> **PROBLEM STATEMENT**:
Look through the material below. Return exactly the lines from the one with "their number. -/" through the one with "theorem test_decode_decode : decode", both included.

> **RECORDS TO USE**:
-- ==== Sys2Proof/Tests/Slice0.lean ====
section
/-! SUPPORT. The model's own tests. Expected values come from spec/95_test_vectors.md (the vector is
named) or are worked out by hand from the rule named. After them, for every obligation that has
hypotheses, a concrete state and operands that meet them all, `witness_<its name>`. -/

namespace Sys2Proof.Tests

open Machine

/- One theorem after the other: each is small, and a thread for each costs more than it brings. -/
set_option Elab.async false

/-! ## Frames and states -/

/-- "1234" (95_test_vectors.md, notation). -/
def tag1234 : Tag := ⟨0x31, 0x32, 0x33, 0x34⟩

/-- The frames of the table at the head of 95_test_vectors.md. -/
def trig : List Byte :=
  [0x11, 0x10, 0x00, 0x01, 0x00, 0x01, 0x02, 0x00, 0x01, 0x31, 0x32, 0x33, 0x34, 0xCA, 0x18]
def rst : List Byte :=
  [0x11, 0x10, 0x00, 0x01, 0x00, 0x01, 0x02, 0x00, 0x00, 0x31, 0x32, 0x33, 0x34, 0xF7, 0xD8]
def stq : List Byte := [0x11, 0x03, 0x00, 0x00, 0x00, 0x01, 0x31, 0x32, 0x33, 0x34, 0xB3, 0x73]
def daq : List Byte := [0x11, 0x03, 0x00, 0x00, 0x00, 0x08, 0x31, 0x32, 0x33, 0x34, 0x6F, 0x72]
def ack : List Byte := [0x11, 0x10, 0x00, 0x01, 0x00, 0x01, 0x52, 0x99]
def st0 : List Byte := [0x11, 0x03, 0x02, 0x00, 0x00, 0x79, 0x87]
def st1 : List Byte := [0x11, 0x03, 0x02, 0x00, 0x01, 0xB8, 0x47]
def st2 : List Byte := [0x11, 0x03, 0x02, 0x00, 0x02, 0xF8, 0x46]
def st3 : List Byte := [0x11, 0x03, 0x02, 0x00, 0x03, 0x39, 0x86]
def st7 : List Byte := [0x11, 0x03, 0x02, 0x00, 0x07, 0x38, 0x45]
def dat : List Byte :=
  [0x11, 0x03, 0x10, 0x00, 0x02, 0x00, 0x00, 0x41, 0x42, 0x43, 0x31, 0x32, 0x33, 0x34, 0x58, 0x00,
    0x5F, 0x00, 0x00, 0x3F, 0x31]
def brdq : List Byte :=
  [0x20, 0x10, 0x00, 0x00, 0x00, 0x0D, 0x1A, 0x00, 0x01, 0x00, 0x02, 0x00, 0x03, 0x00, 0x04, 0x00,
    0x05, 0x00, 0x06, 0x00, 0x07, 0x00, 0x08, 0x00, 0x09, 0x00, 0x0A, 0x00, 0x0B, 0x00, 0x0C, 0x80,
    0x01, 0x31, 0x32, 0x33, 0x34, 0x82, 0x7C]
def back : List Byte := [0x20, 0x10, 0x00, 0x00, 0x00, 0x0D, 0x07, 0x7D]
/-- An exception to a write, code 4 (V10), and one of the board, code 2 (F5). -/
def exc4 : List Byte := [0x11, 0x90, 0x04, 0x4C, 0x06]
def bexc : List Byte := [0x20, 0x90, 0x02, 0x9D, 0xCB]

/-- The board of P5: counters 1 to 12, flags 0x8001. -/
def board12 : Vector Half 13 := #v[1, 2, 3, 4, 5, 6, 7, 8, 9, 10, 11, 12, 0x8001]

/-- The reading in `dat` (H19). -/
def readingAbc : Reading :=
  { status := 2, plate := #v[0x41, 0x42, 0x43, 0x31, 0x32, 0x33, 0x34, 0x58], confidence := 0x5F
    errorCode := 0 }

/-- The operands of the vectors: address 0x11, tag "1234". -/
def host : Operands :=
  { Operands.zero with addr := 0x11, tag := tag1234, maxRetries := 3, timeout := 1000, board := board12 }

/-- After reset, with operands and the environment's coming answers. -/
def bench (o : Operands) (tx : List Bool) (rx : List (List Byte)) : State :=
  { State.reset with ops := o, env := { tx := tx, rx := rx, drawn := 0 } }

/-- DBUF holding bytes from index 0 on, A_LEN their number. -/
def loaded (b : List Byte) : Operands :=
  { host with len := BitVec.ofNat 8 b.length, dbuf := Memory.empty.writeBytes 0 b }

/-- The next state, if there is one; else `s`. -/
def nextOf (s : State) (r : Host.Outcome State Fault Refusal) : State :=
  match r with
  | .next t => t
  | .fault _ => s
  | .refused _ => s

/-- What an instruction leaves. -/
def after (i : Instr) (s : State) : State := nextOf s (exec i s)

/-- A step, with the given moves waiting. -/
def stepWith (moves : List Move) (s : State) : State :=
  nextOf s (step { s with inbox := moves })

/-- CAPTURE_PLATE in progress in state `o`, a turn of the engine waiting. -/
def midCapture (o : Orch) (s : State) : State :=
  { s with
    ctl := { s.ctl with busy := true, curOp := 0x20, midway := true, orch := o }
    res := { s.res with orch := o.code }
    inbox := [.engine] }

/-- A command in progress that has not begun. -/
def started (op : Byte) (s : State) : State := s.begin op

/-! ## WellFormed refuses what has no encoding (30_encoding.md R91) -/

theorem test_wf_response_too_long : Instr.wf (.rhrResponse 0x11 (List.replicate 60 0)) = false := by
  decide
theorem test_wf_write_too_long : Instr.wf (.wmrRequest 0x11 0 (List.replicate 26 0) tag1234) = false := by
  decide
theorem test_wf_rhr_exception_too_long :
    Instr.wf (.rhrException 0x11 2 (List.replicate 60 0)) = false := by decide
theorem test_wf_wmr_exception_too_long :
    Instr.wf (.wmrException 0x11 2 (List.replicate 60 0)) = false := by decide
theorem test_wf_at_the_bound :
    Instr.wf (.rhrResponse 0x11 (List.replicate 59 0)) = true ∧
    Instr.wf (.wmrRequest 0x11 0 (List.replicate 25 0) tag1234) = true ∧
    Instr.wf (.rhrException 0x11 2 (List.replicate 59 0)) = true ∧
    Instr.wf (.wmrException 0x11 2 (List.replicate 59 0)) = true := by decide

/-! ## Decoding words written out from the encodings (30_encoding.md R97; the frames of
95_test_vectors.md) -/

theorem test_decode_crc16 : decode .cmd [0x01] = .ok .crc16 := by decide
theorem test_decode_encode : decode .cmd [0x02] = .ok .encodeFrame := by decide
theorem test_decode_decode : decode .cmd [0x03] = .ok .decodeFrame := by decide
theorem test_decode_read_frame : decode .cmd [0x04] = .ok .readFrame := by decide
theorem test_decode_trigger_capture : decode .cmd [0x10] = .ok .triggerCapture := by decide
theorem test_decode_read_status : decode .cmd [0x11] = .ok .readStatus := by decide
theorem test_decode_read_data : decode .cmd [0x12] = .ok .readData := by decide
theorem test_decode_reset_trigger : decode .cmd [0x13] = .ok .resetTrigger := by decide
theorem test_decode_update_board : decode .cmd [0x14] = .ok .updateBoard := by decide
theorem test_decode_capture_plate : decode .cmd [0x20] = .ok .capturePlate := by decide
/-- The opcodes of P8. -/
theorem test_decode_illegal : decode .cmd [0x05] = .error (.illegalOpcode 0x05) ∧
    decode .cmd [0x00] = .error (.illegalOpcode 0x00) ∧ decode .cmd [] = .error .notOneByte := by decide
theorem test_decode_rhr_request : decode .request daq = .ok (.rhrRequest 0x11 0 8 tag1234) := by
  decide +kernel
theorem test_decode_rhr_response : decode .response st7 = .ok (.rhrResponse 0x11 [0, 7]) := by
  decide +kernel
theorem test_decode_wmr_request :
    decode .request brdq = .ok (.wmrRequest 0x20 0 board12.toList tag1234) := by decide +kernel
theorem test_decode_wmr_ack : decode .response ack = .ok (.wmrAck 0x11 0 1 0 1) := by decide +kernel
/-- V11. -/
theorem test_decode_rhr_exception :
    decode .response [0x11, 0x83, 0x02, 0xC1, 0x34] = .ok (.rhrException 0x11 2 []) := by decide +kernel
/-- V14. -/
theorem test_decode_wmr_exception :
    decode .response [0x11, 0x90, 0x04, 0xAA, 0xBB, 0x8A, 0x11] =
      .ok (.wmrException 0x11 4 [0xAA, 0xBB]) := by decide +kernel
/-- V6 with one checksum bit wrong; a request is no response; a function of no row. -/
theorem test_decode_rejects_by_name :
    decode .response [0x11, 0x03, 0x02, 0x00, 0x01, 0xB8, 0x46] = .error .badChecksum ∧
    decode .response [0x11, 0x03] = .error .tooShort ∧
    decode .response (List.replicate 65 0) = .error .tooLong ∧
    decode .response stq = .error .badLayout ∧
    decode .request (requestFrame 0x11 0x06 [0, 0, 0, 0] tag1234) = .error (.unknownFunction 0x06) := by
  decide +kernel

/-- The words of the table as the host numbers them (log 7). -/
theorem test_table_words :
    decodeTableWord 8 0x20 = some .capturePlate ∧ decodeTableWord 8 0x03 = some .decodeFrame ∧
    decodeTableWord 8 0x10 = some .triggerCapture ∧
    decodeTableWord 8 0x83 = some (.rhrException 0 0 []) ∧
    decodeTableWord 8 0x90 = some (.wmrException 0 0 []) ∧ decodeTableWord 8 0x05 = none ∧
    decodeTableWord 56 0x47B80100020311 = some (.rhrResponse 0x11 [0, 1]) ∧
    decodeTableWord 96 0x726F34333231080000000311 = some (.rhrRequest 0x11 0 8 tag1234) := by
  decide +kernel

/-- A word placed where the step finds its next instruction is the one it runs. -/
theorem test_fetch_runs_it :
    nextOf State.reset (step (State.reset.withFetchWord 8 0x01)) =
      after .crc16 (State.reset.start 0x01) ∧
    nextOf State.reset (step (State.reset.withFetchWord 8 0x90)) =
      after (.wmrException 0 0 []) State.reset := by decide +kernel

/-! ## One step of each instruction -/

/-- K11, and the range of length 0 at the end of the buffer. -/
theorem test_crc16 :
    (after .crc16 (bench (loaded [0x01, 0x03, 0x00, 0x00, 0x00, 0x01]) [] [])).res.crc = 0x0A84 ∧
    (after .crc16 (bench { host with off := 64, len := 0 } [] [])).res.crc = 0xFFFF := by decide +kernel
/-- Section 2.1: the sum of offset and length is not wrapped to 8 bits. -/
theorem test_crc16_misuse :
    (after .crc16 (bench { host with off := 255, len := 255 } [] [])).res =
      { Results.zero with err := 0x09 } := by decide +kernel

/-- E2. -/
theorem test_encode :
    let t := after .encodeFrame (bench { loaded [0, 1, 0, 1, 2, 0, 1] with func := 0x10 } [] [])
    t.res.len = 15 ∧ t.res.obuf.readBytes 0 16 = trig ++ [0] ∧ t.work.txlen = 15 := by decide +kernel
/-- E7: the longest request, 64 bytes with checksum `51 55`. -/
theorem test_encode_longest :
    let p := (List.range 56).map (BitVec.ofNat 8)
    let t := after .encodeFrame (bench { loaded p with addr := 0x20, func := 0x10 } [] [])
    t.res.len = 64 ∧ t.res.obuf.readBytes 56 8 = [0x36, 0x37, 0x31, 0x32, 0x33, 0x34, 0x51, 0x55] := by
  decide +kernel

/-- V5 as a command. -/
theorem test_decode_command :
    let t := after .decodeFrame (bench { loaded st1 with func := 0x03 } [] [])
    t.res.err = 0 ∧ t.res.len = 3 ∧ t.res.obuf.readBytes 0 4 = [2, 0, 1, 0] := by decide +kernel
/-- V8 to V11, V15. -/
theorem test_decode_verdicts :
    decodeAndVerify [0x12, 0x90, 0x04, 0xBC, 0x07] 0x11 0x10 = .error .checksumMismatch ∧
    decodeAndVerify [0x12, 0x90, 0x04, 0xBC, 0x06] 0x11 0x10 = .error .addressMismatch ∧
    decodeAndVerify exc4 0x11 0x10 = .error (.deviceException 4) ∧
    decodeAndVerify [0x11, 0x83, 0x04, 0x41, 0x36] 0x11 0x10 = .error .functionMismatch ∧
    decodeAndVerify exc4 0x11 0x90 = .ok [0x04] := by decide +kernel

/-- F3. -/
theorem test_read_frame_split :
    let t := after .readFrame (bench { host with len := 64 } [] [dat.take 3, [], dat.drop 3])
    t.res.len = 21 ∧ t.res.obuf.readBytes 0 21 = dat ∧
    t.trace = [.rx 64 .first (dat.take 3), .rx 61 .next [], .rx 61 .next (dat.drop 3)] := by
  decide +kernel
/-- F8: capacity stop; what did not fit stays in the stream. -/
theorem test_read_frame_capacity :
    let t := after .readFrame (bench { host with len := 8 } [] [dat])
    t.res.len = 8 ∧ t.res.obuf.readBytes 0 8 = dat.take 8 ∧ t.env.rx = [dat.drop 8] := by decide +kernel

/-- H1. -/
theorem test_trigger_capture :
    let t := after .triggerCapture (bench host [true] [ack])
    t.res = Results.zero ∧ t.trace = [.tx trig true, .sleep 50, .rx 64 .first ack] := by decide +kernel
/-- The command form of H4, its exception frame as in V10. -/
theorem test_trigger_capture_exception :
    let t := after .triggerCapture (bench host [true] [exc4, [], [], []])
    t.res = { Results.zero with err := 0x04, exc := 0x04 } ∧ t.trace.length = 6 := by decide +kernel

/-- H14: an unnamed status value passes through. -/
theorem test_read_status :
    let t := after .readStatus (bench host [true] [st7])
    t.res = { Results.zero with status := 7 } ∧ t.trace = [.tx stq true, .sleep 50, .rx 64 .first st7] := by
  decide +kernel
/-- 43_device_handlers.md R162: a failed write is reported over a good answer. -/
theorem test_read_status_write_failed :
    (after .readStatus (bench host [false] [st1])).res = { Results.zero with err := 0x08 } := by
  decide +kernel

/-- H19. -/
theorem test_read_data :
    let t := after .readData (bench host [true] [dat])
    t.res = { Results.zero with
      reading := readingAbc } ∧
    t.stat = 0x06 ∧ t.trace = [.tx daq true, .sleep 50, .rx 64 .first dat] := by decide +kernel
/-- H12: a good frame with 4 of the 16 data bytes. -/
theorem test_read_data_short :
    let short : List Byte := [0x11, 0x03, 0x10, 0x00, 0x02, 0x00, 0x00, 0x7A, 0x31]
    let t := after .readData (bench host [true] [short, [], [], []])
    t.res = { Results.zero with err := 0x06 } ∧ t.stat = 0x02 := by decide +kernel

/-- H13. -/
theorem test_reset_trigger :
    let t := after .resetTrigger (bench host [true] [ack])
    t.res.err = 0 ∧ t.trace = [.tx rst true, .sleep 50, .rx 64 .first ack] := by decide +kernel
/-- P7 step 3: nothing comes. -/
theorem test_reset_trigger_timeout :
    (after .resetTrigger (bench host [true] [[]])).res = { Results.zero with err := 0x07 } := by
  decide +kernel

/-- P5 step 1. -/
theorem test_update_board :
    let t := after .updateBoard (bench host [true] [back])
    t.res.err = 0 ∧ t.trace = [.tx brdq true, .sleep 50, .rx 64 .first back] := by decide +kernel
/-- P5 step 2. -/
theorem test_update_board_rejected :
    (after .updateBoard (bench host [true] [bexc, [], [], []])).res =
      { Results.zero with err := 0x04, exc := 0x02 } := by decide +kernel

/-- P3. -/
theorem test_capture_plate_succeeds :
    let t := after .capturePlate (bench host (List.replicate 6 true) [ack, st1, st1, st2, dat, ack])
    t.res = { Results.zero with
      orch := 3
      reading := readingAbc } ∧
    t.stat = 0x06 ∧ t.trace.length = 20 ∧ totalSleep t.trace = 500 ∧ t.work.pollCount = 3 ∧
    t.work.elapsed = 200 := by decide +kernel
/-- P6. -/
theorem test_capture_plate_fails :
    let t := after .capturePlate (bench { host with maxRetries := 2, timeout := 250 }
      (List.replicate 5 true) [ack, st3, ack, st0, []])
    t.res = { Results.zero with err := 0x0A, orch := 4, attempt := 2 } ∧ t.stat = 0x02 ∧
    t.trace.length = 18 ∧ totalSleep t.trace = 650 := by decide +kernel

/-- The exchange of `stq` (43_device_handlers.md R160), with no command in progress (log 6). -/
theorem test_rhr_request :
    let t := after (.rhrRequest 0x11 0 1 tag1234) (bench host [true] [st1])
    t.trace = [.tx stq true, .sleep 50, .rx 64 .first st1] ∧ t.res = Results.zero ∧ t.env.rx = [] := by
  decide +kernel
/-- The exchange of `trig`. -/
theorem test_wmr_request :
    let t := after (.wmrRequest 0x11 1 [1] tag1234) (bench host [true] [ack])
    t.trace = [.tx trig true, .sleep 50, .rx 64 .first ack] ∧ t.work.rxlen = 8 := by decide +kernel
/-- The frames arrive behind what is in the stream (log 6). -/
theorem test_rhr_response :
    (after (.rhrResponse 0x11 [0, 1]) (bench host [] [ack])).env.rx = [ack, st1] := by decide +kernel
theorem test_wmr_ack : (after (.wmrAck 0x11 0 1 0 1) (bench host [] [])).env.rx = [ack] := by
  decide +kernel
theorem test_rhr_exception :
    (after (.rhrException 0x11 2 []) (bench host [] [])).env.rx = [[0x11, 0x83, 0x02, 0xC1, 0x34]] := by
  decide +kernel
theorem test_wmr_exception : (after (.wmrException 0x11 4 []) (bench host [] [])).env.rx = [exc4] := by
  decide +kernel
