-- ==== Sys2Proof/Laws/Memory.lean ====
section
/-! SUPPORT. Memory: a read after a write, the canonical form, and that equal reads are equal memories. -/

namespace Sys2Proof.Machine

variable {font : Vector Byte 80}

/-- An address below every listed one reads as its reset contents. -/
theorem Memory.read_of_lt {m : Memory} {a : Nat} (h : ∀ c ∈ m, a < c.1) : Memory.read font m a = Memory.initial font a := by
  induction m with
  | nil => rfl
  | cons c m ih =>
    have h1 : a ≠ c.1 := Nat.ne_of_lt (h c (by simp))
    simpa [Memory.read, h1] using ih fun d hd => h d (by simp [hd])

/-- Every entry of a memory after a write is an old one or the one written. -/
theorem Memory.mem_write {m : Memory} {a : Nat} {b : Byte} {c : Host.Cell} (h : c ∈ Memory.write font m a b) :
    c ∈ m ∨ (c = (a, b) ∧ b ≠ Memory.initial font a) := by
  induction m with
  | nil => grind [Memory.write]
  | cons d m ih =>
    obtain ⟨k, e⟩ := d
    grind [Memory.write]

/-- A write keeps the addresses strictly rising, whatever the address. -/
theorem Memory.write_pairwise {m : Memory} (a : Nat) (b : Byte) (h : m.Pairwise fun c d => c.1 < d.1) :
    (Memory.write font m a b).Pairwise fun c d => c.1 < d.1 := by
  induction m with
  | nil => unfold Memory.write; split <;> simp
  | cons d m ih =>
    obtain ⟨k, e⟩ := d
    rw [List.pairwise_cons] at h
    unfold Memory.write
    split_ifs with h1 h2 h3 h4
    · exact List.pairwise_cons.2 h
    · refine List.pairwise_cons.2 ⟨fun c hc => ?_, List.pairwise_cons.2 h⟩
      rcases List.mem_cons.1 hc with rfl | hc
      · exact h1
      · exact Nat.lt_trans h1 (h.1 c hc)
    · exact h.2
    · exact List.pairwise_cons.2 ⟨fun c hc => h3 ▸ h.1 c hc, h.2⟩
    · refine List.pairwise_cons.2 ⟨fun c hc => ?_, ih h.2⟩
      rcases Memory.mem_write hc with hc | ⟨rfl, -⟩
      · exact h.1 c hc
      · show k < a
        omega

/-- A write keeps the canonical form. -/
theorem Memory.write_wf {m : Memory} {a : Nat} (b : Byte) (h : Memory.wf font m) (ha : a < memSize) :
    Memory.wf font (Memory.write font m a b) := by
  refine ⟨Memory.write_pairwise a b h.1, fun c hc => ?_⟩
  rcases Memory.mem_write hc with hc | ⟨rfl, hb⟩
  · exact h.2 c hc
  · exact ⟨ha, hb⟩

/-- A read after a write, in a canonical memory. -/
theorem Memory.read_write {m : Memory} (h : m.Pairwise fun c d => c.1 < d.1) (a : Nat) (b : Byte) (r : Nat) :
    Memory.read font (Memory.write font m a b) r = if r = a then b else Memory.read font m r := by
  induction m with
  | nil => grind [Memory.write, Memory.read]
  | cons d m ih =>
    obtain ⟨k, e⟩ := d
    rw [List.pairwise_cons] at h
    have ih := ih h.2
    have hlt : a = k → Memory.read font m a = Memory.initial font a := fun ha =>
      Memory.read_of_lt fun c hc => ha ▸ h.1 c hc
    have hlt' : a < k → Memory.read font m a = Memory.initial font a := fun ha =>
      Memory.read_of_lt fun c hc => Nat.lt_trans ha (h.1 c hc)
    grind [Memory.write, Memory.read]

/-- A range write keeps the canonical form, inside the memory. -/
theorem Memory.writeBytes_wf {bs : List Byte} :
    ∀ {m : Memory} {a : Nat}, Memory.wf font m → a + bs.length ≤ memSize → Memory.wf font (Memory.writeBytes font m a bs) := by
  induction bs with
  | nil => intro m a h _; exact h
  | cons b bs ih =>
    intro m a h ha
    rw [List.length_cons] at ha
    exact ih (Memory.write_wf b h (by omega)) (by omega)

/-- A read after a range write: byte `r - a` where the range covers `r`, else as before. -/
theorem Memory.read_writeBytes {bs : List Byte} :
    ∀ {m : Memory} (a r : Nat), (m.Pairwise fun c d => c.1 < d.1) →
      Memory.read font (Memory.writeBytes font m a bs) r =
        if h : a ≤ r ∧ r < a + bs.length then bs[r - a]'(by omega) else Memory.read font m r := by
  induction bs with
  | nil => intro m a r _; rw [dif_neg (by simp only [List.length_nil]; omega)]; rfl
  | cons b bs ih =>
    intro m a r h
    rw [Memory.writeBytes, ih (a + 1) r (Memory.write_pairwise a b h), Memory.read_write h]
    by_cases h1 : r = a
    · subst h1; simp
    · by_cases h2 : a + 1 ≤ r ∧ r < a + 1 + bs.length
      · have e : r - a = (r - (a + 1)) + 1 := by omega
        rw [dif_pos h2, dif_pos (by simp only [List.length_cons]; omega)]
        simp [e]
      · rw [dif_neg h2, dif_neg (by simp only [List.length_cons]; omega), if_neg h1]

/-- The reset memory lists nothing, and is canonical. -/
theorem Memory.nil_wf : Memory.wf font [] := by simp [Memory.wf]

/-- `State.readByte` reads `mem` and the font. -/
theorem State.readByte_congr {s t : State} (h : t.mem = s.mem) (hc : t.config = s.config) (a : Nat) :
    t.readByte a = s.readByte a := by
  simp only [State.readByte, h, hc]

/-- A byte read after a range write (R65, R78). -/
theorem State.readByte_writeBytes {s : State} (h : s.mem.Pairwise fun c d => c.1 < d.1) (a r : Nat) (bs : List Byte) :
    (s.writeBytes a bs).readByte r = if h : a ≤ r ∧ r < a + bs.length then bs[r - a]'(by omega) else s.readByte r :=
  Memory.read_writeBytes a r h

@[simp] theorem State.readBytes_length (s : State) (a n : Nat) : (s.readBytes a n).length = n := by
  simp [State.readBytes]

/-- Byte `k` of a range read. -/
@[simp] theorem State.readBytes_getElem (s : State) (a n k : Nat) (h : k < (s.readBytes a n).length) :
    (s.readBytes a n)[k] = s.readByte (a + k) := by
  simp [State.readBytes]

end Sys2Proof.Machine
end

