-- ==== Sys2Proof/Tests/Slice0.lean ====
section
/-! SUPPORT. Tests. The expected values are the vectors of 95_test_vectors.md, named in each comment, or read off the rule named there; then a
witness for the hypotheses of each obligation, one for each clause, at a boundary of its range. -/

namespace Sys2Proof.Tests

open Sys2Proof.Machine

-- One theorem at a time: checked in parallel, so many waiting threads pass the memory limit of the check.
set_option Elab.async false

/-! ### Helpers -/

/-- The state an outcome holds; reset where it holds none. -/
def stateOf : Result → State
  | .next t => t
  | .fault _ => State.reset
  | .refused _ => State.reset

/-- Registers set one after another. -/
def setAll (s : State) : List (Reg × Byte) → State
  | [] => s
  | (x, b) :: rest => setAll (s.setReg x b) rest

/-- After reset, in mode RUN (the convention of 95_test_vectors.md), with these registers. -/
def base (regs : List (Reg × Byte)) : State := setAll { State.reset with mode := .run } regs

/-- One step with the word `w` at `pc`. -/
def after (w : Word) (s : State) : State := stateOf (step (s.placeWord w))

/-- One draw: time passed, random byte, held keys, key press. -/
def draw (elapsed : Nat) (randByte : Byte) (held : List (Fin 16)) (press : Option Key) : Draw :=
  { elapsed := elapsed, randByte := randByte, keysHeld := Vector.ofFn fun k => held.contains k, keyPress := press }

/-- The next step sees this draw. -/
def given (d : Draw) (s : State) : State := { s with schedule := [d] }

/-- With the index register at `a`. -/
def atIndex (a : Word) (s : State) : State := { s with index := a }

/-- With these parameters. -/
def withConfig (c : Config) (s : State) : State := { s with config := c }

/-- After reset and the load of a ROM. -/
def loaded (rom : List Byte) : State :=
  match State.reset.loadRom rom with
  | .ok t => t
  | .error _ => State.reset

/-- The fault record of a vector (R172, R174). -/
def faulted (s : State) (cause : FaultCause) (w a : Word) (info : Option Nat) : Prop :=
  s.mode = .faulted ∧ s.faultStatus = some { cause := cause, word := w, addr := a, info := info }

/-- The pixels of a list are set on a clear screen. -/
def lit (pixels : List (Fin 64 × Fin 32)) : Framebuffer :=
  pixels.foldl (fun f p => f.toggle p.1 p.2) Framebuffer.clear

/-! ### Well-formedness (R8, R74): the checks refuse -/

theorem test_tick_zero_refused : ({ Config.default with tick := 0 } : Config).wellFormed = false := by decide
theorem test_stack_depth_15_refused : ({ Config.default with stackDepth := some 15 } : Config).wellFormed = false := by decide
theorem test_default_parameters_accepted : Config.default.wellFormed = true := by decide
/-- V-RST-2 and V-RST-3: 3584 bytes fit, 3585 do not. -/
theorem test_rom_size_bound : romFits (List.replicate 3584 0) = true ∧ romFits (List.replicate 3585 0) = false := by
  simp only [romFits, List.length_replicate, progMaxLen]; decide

> **WRITTEN ANSWER**:
/-- DBUF holding bytes from index 0 on, A_LEN their number. -/
def loaded (b : List Byte) : Operands :=
  { host with len := BitVec.ofNat 8 b.length, dbuf := Memory.empty.writeBytes 0 b }

/-- The next state, if there is one; else `s`. -/
def nextOf (s : State) (r : Host.Outcome State Fault Refusal) : State :=
  match r with
  | .next t => t
  | .fault _ => s
  | .refused _ => s

/-- What an instruction leaves. -/
def after (i : Instr) (s : State) : State := nextOf s (exec i s)

/-- A step, with the given moves waiting. -/
def stepWith (moves : List Move) (s : State) : State :=
  nextOf s (step { s with inbox := moves })

/-- CAPTURE_PLATE in progress in state `o`, a turn of the engine waiting. -/
def midCapture (o : Orch) (s : State) : State :=
  { s with
    ctl := { s.ctl with busy := true, curOp := 0x20, midway := true, orch := o }
    res := { s.res with orch := o.code }
    inbox := [.engine] }

/-- A command in progress that has not begun. -/
def started (op : Byte) (s : State) : State := s.begin op

/-! ## WellFormed refuses what has no encoding (30_encoding.md R91) -/

theorem test_wf_response_too_long : Instr.wf (.rhrResponse 0x11 (List.replicate 60 0)) = false := by
  decide
theorem test_wf_write_too_long : Instr.wf (.wmrRequest 0x11 0 (List.replicate 26 0) tag1234) = false := by
  decide
theorem test_wf_rhr_exception_too_long :
    Instr.wf (.rhrException 0x11 2 (List.replicate 60 0)) = false := by decide
theorem test_wf_wmr_exception_too_long :
    Instr.wf (.wmrException 0x11 2 (List.replicate 60 0)) = false := by decide
theorem test_wf_at_the_bound :
    Instr.wf (.rhrResponse 0x11 (List.replicate 59 0)) = true ∧
    Instr.wf (.wmrRequest 0x11 0 (List.replicate 25 0) tag1234) = true ∧
    Instr.wf (.rhrException 0x11 2 (List.replicate 59 0)) = true ∧
    Instr.wf (.wmrException 0x11 2 (List.replicate 59 0)) = true := by decide

/-! ## Decoding words written out from the encodings (30_encoding.md R97; the frames of
95_test_vectors.md) -/

theorem test_decode_crc16 : decode .cmd [0x01] = .ok .crc16 := by decide
theorem test_decode_encode : decode .cmd [0x02] = .ok .encodeFrame := by decide
theorem test_decode_decode : decode .cmd [0x03] = .ok .decodeFrame := by decide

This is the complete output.